Host plants in South Korea. Moraceae : Broussonetia kazinoki ( Paik 1978; Suh 2020), Rosaceae : Malus pumila (Kwon et al. 2003; Suh 2020), Pyrus pyrifolia var. cultiva ( Kwon & Han 2003; Suh 2020), P. ussuriensis (Rosaceae) (Kwon et al. 2003; Suh 2020); and Sapindaceae : Acer palmatum ( Paik 1978; Suh 2020).

Remarks. In South Korea, this species was first reported as “ C. matsumotoi ” by Paik (1978) and later by Paik (2000), Kwon et al. (2003), and Suh (2020). However, the morphology of the Korean specimens examined in this study, which were identified by South Korean mealybug experts Suh, S.J. and Park, M.J. as “ C. matsumotoi ” is quite different from that of the species currently regarded as C. matsumotoi (= Crisicoccus seruratus ) in Japan, the native country of the type specimen. The Korean material could be identified as a member of the genus Spilococcus , namely S. pacificus . The true C. matsumotoi (= C. seruratus ) is a well-known significant pest of fruit crops in Japan ( Kawai 1980; 2003) and, based on our investigation, is probably absent from South Korea. Thus, this rectification of the misidentifications will be beneficial to agriculture and international plant quarantine. Where mentioned above, Suh (2020) just cited an earlier paper by South Korean researchers; she was not responsible for the misidentifications.

In this study, we could not check all the specimens of C. matsumotoi that were used by the South Korean researchers; possibly a few of them could be the true C. matsumotoi (= C. serruratus ) from South Korea. However, the morphological characteristics of the Korean specimens we examined in this study are consistent with those of “ C. matsumotoi ” in the key provided by Kwon et al. (2003), such as having some oral rim tubular ducts on the dorsum. We now consider that most or all specimens reported as “ C. matsumotoi ” from South Korea are consistent with S. pacificus . We also believe that the specimens used by other researchers should be re-examined in the future, especially as Suh (2020) cited Kwon & Han (2003) as having recorded S. pacificus on Acer palmatum in Korea, whereas Kwon et al. (2003) mentioned “ C. matsumotoi ” on the same host plant.
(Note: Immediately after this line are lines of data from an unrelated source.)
-- ==== Sys2Proof/Machine/ModuleState.lean ====
section
/-! DEFINITION. The plain data outside the cores: packets in the mesh (R218), sites and the topology map (R325–R328),
dies with their synchronisation engines, walkers and event logs (R286, R312, R372), clusters and their power (R262),
launch queues and the running launch (R332–R342), coppice state (R353–R358), optical ports (R377–R398). -/

namespace Sys2Proof.Machine

/-- Where a packet stands. -/
inductive Spot where
  /-- in the unit behind a local port, which has no credit for it yet (R218) -/
  | queued
  /-- in the input buffer of the site's router -/
  | buffer
  /-- in an ejection buffer of local port `port` -/
  | eject (port : Nat)
  /-- in the input buffer of the synchronisation engine behind local port 3 (R289) -/
  | intake
  /-- in the pairing buffer: arrival, last matchable cycle, and the first cycle in which the request ahead lets it leave (R247,
  R250) -/
  | parked (since last hold : Nat)
  /-- discarded by the receiving side of a link, to be replayed by its sender (R228) -/
  | replay (site : Nat) (dir : Dir)
  /-- in the queue of an optical port, from span site `span` (R377, R393) -/
  | egress (port span : Nat)
  deriving DecidableEq, Repr

/-- A packet as it came over a link into a router, kept until the check of its last flit is over (R228). -/
structure Passed where
  site  : Nat
  inDir : Dir
  came  : Nat
  stamp : Nat
  pkt   : Packet
  cls   : Nat
  nonW  : Bool
  first : Bool
  /-- cycle of the check of its last flit: a link carries one flit in a cycle, those of a packet after those of the packets before it -/
  tail  : Nat
  deriving DecidableEq, Repr

/-- A packet in the mesh (R218, R225). -/
structure Flight where
  id    : Nat
  /-- order of arrival at its present place -/
  stamp : Nat
  pkt   : Packet
  site  : Nat
  /-- clock at which it came to its present place -/
  came  : Nat
  /-- input port it came through; none from a local port -/
  inDir : Option Dir
  /-- local port it came from: 0 to 3 by unit (R220), 4 the router's own pairing buffer -/
  inPort : Nat
  /-- escape class -/
  cls   : Nat
  /-- the segment already holds a run that is not W (R223) -/
  nonW  : Bool
  /-- it stands at the first hop of run `cur` -/
  first : Bool
  spot  : Spot
  /-- treated once at a pairing point of this router (R247) -/
  treated : Bool
  /-- links it has come over whose checks may still fail, the last first (R228) -/
  trail : List Passed := []
  deriving DecidableEq, Repr

inductive SiteState where
  | good | spare | failed | fenced
  deriving DecidableEq, Repr

/-- A site entry of the topology map (R326) with the site's part in a migration or pair. -/
structure Site where
  state : SiteState
  /-- links marked down: N 8, E 4, S 2, W 1 (R326) -/
  down  : Nat
  fbin  : Nat
  core  : Option Nat
  /-- forwarding entry: the new site (R210) -/
  fwd   : Option Nat
  /-- marked as the target of a migration of this core (R209) -/
  migTarget : Option Nat
  /-- shadow of the checked pair of this core (R204) -/
  shadowOf  : Option Nat
  deriving DecidableEq, Repr

/-- A manifest record (R328). -/
structure Manifest where
  bad    : Bool
  fbin   : Nat
  links  : Nat
  rows   : Nat
  sram   : Bool
  banks  : Nat
  deriving DecidableEq, Repr

/-- A bank remap entry (R326). -/
structure Remap where
  badSite   : Nat
  badBank   : Nat
  spareSite : Nat
  spareBank : Nat
  deriving DecidableEq, Repr

/-- A cluster: map entry and power domain (R216, R262–R265, R326, R368). -/
structure Cluster where
  /-- 0 normal, 1 one phase failed, 2 dark -/
  reg      : Nat
  phases   : Nat
  /-- power-on stages completed, 0 to 4; a stage in progress since the given time -/
  stages   : Nat
  stageAt  : Option Nat
  /-- power-on waiting for headroom since (R265); logged -/
  waitAt   : Option Nat
  waitLogged : Bool
  /-- permitted current, in tenths of an ampere -/
  permitted : Nat
  /-- the clock its limits allow, in MHz, and the one to return to after a throttle; its bin and sapling mode lower it
  (State.clock) -/
  clock    : Nat
  former   : Nat
  throttled : Bool
  /-- rail in mV -/
  rail     : Nat
  /-- hold-up running since (R264) -/
  holdup   : Option Nat
  /-- attach bits of banks 0–3: position 9 in use (R216) -/
  attach9  : Nat
  deriving DecidableEq, Repr

/-- A synchronisation object (R240–R244). -/
structure SyncObj where
  empty : Nat
  cap   : Nat
  wide  : Bool
  kind  : Nat
  /-- oldest first -/
  elems : List Vec
  deriving DecidableEq, Repr

/-- An entry of the home wait list (R243). -/
structure Waiter where
  base  : Nat
  /-- a push with its value, or a POPW -/
  push  : Option Vec
  id    : Nat
  ret   : List Run
  site  : Nat
  wide  : Bool
  /-- the object lies in a FIFO page (R245) -/
  nopair : Bool
  deriving DecidableEq, Repr

/-- A barrier (R296). -/
structure Barrier where
  n       : Nat
  arrived : Nat
  gen     : Nat
  abgen   : Option Nat
  deriving DecidableEq, Repr

/-- A waiting BARWAIT (R299). -/
structure BarWaiter where
  unit : Nat
  id   : Nat
  ret  : List Run
  site : Nat
  deriving DecidableEq, Repr

/-- A member's arrival held for its release (R302). -/
structure PhaseArr where
  core : Nat
  /-- site the arrival came from -/
  site : Nat
  id   : Nat
  ret  : List Run
  deriving DecidableEq, Repr

/-- Phase state of a group in one die (R302). -/
structure PhaseState where
  arrived : List PhaseArr
  /-- the die's arrival has been sent and no release has come back -/
  sent    : Bool
  /-- releases still to be delivered, ascending core number -/
  releasing : List PhaseArr
  deriving DecidableEq, Repr

/-- A group-table entry (R283). -/
structure Group' where
  phase   : Nat
  valid   : Bool
  level   : Nat
  home    : Nat
  members : Nat
  deriving DecidableEq, Repr

/-- A walk in progress (R312). -/
structure Walk where
  page : Nat
  reqs : List Requester
  deriving DecidableEq, Repr

/-- An event of the cycle in which a die logged last: site, code, bytes 12 to 63 of its record (R372). -/
structure LogEvent where
  site : Nat
  code : Nat
  body : List Byte
  deriving DecidableEq, Repr

/-- A die (R286, R302, R311, R312, R325, R367, R372). -/
structure Die where
  /-- die translation cache: pages of set n, most recently used first -/
  dtc   : FMap (List Page)
  walks : List Walk
  missq : List (Nat × Requester)
  /-- requesters refused by a full miss queue, and requesters that met a busy leaf -/
  refusedMiss : List (Nat × Requester)
  busyWait : List (Nat × Requester)
  /-- walks that found no valid leaf, each until its requester has taken its fault: page, requester, epoch (R313) -/
  failed : List (Nat × Requester × Nat)
  /-- unit kinds of sync space: 1 object, 2 barrier; absent: word -/
  units : FMap Nat
  objs  : FMap SyncObj
  bars  : FMap Barrier
  waits : List Waiter
  barWaits : List BarWaiter
  phases : FMap PhaseState
  /-- home of a group: dies that have completed the phase -/
  diesDone : FMap (List Nat)
  /-- events logged since cold reset; the records lie in the die scratchpad (R372) -/
  seq   : Nat
  /-- place in the circular log, 0 to 4,095, of the next record: it outlives a cold reset, as the records do (R372) -/
  place : Nat
  /-- clock of the last event, and the events of that cycle in the order of the log -/
  logAt  : Nat
  logged : List LogEvent
  soft  : Nat
  softAt : Option Nat
  /-- converter: hold-up since, or dark -/
  convHold : Option Nat
  convDark : Bool
  /-- DRAM regions lost with the supply whose pages have still to be rewritten (R367) -/
  rehoming : List Nat
  /-- attach sites as the map names them: of banks 0 to 15 of the scratchpad, and 16 the synchronisation engine (R325); where
  none is listed, a free value (log entry 10) -/
  attach : FMap Nat
  deriving DecidableEq, Repr

/-- A channel slot of a graph image: a route record of R224 as 12 dwords, its flags, and the target core of a `to=` channel;
a `route=` channel names none (R266, R329). -/
structure SlotImage where
  record : List Word
  logged : Bool
  tied   : Bool
  target : Option Nat
  deriving DecidableEq, Repr

/-- A named region of space cluster or die of an image, with the cores whose files declare it (R99). -/
structure SharedRegion where
  inDie : Bool
  off   : Nat
  size  : Nat
  cores : List Nat
  deriving DecidableEq, Repr

/-- A per-core section of a graph image (R329). The named regions are held as offset and size (R14, R98, R350). -/
structure CoreImage where
  core    : Nat
  scratch : List Host.Cell
  /-- extents of the DRAM section: offset and bytes -/
  dram    : List (Nat × List Byte)
  /-- end of what the image places in the DRAM region -/
  dramEnd : Nat
  stack   : Option (Nat × Nat)
  spill   : Option (Nat × Nat)
  clog    : Option (Nat × Nat)
  /-- base and number of loop records -/
  loops   : Nat × Nat
  /-- the 32-byte handler-table entries by tag (R190) -/
  table   : FMap Vec
  slots   : FMap SlotImage
  bound   : Word
  /-- initial route-cache entries: key, forward record, return record -/
  rcache  : List (Nat × List Word × List Word)
  trapvec : Word
  grp     : Word
  deriving DecidableEq, Repr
All the Korean specimens examined in this study have oral-rim tubular ducts on the dorsum and anal lobe bars on the ventral surfaces of the anal lobes. According to Kaydan & Szita (2017), the species should be transferred either to the genus Maconellicoccus Ezzat or to Paracoccus Ezzat & McConnell (probably, to the genus Paracoccus with minor generic diagnostic modifications); however, in the present study, none of the type specimens were examined so the species is left in Spilococcus for now.